/-- The end of a descriptor up to the choice between a stop and the next descriptor. -/
def descClosed (c : Nat) (e : ExecS) (code detail : Nat) (completes : Bool) (s : State) : State :=
  let s := handBack c e code detail (ledgerEnd c code detail completes (bankLoadEnd e.words e.phase code s))
  let s := s.put (HP_CTX_STATE__HEAD c) ((s.ctxHead c + 1) % s.ctxSize c)
  let s := s.when (fieldGet (dword e.words 0) 0 1 == 1) (raise 16 c (e.idx + code * 2 ^ 16))
  satStep c (descDetach c (s.upCtx c fun x => { x with exec := none }))

theorem descEnd_eq (c : Nat) (e : ExecS) (code detail : Nat) (completes : Bool) :
    descEnd c e code detail completes s =
      let s := (descClosed c e code detail completes s).when
        (completes && code != 0 && fieldGet (dword e.words 0) 1 1 == 1) (ctxStopReq c 1)
      if (s.ctx c).stop ≠ 0 then s else fetchNext c (s.when (s.ctxPhase c == 3) fun s => s.put (HP_CTX_STATE__PHASE c) 1) := rfl

@[simp] theorem ledgerEnd_ctxs (c code detail : Nat) (completes : Bool) : (ledgerEnd c code detail completes s).ctxs = s.ctxs := by
  unfold ledgerEnd; cases completes <;> simp

@[simp] theorem ledgerEnd_ctxPhase (c code detail : Nat) (completes : Bool) :
    (ledgerEnd c code detail completes s).ctxPhase c = s.ctxPhase c := by
  have h0 : 0x8020 + 0x40 * c ≠ HP_CTX_STATE c := by unfold HP_CTX_STATE; omega
  have h2 : 0x8028 + 0x40 * c ≠ HP_CTX_STATE c := by unfold HP_CTX_STATE; omega
  have h3 : 0x802C + 0x40 * c ≠ HP_CTX_STATE c := by unfold HP_CTX_STATE; omega
  cases completes
  · simp only [ledgerEnd, Bool.false_eq_true, if_false]
    rw [ctxPhase_putB_ne _ _ _ _ h0, ctxPhase_put_ne _ _ _ _ h2, ctxPhase_put_ne _ _ _ _ h2]
  · simp only [ledgerEnd, if_true]
    rw [ctxPhase_put_ne _ _ _ _ h3, ctxPhase_putB_ne _ _ _ _ h0, ctxPhase_put_ne _ _ _ _ h2, ctxPhase_put_ne _ _ _ _ h2]

/-- A write-back changes neither a context nor a register. -/
theorem handBack_ctxs_regs (c : Nat) (e : ExecS) (code detail : Nat) :
    (handBack c e code detail s).ctxs = s.ctxs ∧ (handBack c e code detail s).regs = s.regs := by
  unfold handBack; dsimp only; split
  · exact ⟨rfl, rfl⟩
  · split
    · simp [State.writeBack]
    · cases decide (e.port < 4) <;> simp

@[simp] theorem satStep_ctx (c : Nat) :
    (satStep c s).ctx c = { s.ctx c with above := decide (s.get (HP_CTX_CFG__HWM c) < s.occupancy c) } := by
  unfold satStep State.when; dsimp only; split
  · split <;> simp
  · simp

theorem satStep_ctxPhase {c : Nat} (hc : c < 256) : (satStep c s).ctxPhase c = s.ctxPhase c := by
  have hev : 0x8018 + 0x40 * c ≠ HP_CTX_STATE c := by unfold HP_CTX_STATE; omega
  unfold satStep State.when; dsimp only; split
  · split
    · rw [ctxPhase_raiseFree _ hc, ctxPhase_putB_ne _ _ _ _ hev]; simp
    · simp
  · simp

/-- The end of a descriptor changes its context by taking the descriptor out of execution and judging the occupancy again. -/
theorem descClosed_ctx (c : Nat) (e : ExecS) (code detail : Nat) (completes : Bool) :
    ∃ b, (descClosed c e code detail completes s).ctx c = { s.ctx c with exec := none, above := b } := by
  unfold descClosed; extract_lets s1 s2 s3
  have h1 : s1.ctxs = s.ctxs := by simp [s1, handBack_ctxs_regs]
  have h3 : s3.ctx c = s.ctx c := ctx_congr (by simp [s3, s2, h1]) c
  rw [satStep_ctx, ctx_congr (descDetach_ctxs _ c), ctx_upCtx, if_pos rfl, h3]
  exact ⟨_, rfl⟩

/-- And it leaves the phase to what follows it. -/
theorem descClosed_ctxPhase {c : Nat} (hc : c < 256) (e : ExecS) (code detail : Nat) (completes : Bool) :
    (descClosed c e code detail completes s).ctxPhase c = s.ctxPhase c := by
  have hlt := ctxState_lt hc
  unfold descClosed; extract_lets s1 s2 s3
  have h1 : s1.ctxPhase c = s.ctxPhase c := by
    rw [ctxPhase_congr c (rd_congr (handBack_ctxs_regs _ _ _ _ _).2 _), ledgerEnd_ctxPhase]
    exact ctxPhase_congr c (bankLoadEnd_rd _ _ _ _ _ (by omega))
  have h2 : s2.ctxPhase c = s1.ctxPhase c := ctxPhase_put_head s1 c _
  have h3 : s3.ctxPhase c = s2.ctxPhase c := when_keep _ (State.ctxPhase · c) _ _ fun s => ctxPhase_raise s hc _ _ _
  rw [satStep_ctxPhase _ hc, ctxPhase_congr c (descDetach_rd _ _ _ (by omega)), ctxPhase_upCtx, h3, h2, h1]

/-! ## Stops (R117, R119) -/

/-- A context that is neither stopping nor stopped takes the cause and is in its drain. -/
theorem ctxStopReq_stops (c cause : Nat) (hs : (s.ctx c).stop = 0) (hp : s.ctxPhase c ≠ 7) :
    (ctxStopReq c cause s).ctx c = { s.ctx c with stop := cause, stopAt := s.get (HP_CTX_LEDGER1__STEPS c) } ∧
    (ctxStopReq c cause s).ctxPhase c = 6 := by
  have hno : ¬ (s.get (HP_CTX_STATE__PHASE c) = 7 ∨ (s.ctx c).stop ≠ 0 ∧ cause ≠ 3) := by
    simpa [hs, State.ctxPhase] using hp
  unfold ctxStopReq; rw [if_neg hno]; simp

/-- A decided end other than an interruption is a completion, but for a failure caused by the loss of the host (R120). -/
theorem descOutcome_done {c : Nat} {e : ExecS} {code detail : Nat} (hd : e.done = some (code, detail)) (h6 : code ≠ 6)
    (hs : (s.ctx c).stop ≠ 3) : s.descOutcome c e = some (code, detail, true) := by
  unfold State.descOutcome; rw [hd]
  split <;> simp_all

/-- R117: with ERR_STOP set, a code other than OK asks its context to stop, and nothing of the next descriptor is read. -/
theorem descEnd_errStop (c : Nat) (e : ExecS) (code detail : Nat) (h0 : code ≠ 0) (herr : nbit (dword e.words 0).toNat 1 = true)
    (hs : (s.ctx c).stop = 0) (hp : (descClosed c e code detail true s).ctxPhase c ≠ 7) :
    descEnd c e code detail true s = ctxStopReq c 1 (descClosed c e code detail true s) := by
  obtain ⟨b, hctx⟩ := descClosed_ctx s c e code detail true
  have hstop := ctxStopReq_stops _ c 1 (by rw [hctx]; exact hs) hp
  have hcond : (true && code != 0 && fieldGet (dword e.words 0) 1 1 == 1) = true := by
    simp [fieldGet_one_eq_nbit, herr, h0]
  rw [descEnd_eq, hcond]
  simp [hstop]

theorem descFinish_of_exec {c : Nat} {e : ExecS} {code detail : Nat} {completes : Bool} (he : (s.ctx c).exec = some e)
    (ho : s.descOutcome c e = some (code, detail, completes)) : descFinish c s = descEnd c e code detail completes s := by
  unfold descFinish; rw [he]; simp only [ho]

theorem descFinish_idle {c : Nat} (he : (s.ctx c).exec = none) : descFinish c s = s := by unfold descFinish; rw [he]

/-- The dispatcher serves a context that has its descriptor and waits for a slot, phase 2, and no other. -/
theorem backlogged_of_ctxPhase_ne {c : Nat} (h : s.ctxPhase c ≠ 2) : s.backlogged c = false := by
  simp [State.backlogged, h]

/-! ## The next reads (R102) -/

@[simp] theorem fetchNext_exec (i c : Nat) : ((fetchNext i s).ctx c).exec = (s.ctx c).exec := by
  unfold fetchNext; dsimp only; split
  · rw [ctx_upCtx]; split <;> simp_all
  · rfl

@[simp] theorem fetchAll_exec (c : Nat) : ((fetchAll s).ctx c).exec = (s.ctx c).exec :=
  each_keep s (fun s => (s.ctx c).exec) _ _ fun i s => fetchNext_exec s i c

@[simp] theorem fetchAll_ctxPhase (c : Nat) : (fetchAll s).ctxPhase c = s.ctxPhase c := ctxPhase_congr c (fetchAll_rd _ _)

@[simp] theorem ctxHalted_exec (c : Nat) : ((ctxHalted c s).ctx c).exec = (s.ctx c).exec := by simp [ctxHalted]

theorem ctxHalted_ctxPhase {c : Nat} (hc : c < 256) : (ctxHalted c s).ctxPhase c = 7 := by
  have hev : 0x8018 + 0x40 * c ≠ HP_CTX_STATE c := by unfold HP_CTX_STATE; omega
  unfold ctxHalted; dsimp only
  rw [ctxPhase_raiseFree _ hc, ctxPhase_putB_ne _ _ _ _ hev, ctxPhase_put_phase]

end

/-- Settles O59: the end of a descriptor with ERR_STOP asks for the stop, the dispatcher passes over a phase other than 2, and
the end of the stop is `ctxHalted`. -/
theorem errorStopsTheContext : Obligations.ErrorStopsTheContext := by
  refine ⟨fun s c e code detail hclk he hd h0 h6 hs hp herr _ => ?_, fun s c hp => ?_, fun s c hs he hclk => ?_⟩
  · have hfin : descFinish c.val s = descEnd c.val e code detail true s :=
      descFinish_of_exec s he (descOutcome_done s hd h6 (by omega))
    have hp' : (descClosed c.val e code detail true s).ctxPhase c.val ≠ 7 := by rwa [descClosed_ctxPhase s c.isLt]
    obtain ⟨b, hctx⟩ := descClosed_ctx s c.val e code detail true
    obtain ⟨hstop, hdrain⟩ := ctxStopReq_stops _ c.val 1 (by rw [hctx]; exact hs) hp'
    have hend := descEnd_errStop s c.val e code detail h0 herr hs hp'
    refine ⟨descFinish c.val s, by simp [exec, execDescriptorComplete, hclk], ?_, ?_, ?_, ?_,
      sameMem_of_sram (descFinish_kept _ _).2.1, sameVault_of_vault (descFinish_kept _ _).2.2⟩
    all_goals rw [hfin, hend]
    · rw [hstop, hctx]
    · rw [hstop]
    · exact hdrain
    · rw [hstop, hctx]
  · exact backlogged_of_ctxPhase_ne s (by omega)
  · refine ⟨fetchAll (ctxHalted c.val s), by simp [exec, execCtxStopped, descFinish_idle s he, hs, he, hclk], ?_, ?_,
      sameMem_of_sram (by simp), sameVault_of_vault (by simp)⟩
    · rw [fetchAll_ctxPhase, ctxHalted_ctxPhase s c.isLt]
    · rw [fetchAll_exec, ctxHalted_exec, he]

end Sys2Proof.Laws
end

section
/-! SUPPORT and O58. A write that its register's own rules refuse leaves a record and nothing else (R85 to R92), and the lowest
SVN accepted for firmware is never lowered (R430). -/

namespace Sys2Proof.Laws

open Sys2Proof.Machine

section
variable (s : State)

/-! ## The checks of an image (R431) -/

/-- An image of firmware with a smaller SVN fails at the check of its SVN or at one before it. -/
theorem imageCode_of_svn_lt {hdr payload trailer : List Word} {pages : Option Nat}
    (h : (dword hdr 3).toNat < s.get VLT_MIN_SVN__MIN_SVN) : s.imageCode 1 hdr payload trailer pages ∈ Set.Icc 2 9 := by
  unfold State.imageCode; extract_lets w
  have hsvn : 1 = 1 ∧ w 3 < s.get VLT_MIN_SVN__MIN_SVN := ⟨rfl, h⟩
  rw [if_pos hsvn]
  repeat refine iteInduction (motive := (· ∈ Set.Icc 2 9)) (fun _ => by decide) fun _ => ?_
  decide

/-- Only the check of the SVN answers code 9. -/
theorem imageCode_ne_nine_of_svn_ge {hdr payload trailer : List Word} {pages : Option Nat}
    (h : s.get VLT_MIN_SVN__MIN_SVN ≤ (dword hdr 3).toNat) : s.imageCode 1 hdr payload trailer pages ≠ 9 := by
  unfold State.imageCode; extract_lets w
  have hsvn : ¬ (1 = 1 ∧ w 3 < s.get VLT_MIN_SVN__MIN_SVN) := fun hlt => Nat.not_lt.mpr h hlt.2
  rw [if_neg hsvn]
  repeat refine iteInduction (motive := (· ≠ 9)) (fun _ => by decide) fun _ => ?_
  decide

/-! ## A write on its way to the rules of its register -/

/-- A write of a whole word whose clock runs is made on the bus. -/
theorem access_write {w : Writer} {a : Nat} (v : Word) (hw : s.accessWaits false a = false) (ha : a < 2 ^ 20) (h4 : a % 4 = 0) :
    access w { bar2 := false, addr := BitVec.ofNat 20 a, be := 0xF#4, value := some v } s = doWrite w false a v s := by
  have hn : (BitVec.ofNat 20 a).toNat = a := by rw [BitVec.toNat_ofNat]; exact Nat.mod_eq_of_lt ha
  simp [access, hn, hw, h4]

Task objective - From the material above, set down exactly the lines starting at the one with "(h : (dword" and ending at the one with "the bus. -/", end lines included.

Written answer -
    (h : (dword hdr 3).toNat < s.get VLT_MIN_SVN__MIN_SVN) : s.imageCode 1 hdr payload trailer pages ∈ Set.Icc 2 9 := by
  unfold State.imageCode; extract_lets w
  have hsvn : 1 = 1 ∧ w 3 < s.get VLT_MIN_SVN__MIN_SVN := ⟨rfl, h⟩
  rw [if_pos hsvn]
  repeat refine iteInduction (motive := (· ∈ Set.Icc 2 9)) (fun _ => by decide) fun _ => ?_
  decide

/-- Only the check of the SVN answers code 9. -/
theorem imageCode_ne_nine_of_svn_ge {hdr payload trailer : List Word} {pages : Option Nat}
    (h : s.get VLT_MIN_SVN__MIN_SVN ≤ (dword hdr 3).toNat) : s.imageCode 1 hdr payload trailer pages ≠ 9 := by
  unfold State.imageCode; extract_lets w
  have hsvn : ¬ (1 = 1 ∧ w 3 < s.get VLT_MIN_SVN__MIN_SVN) := fun hlt => Nat.not_lt.mpr h hlt.2
  rw [if_neg hsvn]
  repeat refine iteInduction (motive := (· ≠ 9)) (fun _ => by decide) fun _ => ?_
  decide

/-! ## A write on its way to the rules of its register -/

/-- A write of a whole word whose clock runs is made on the bus. -/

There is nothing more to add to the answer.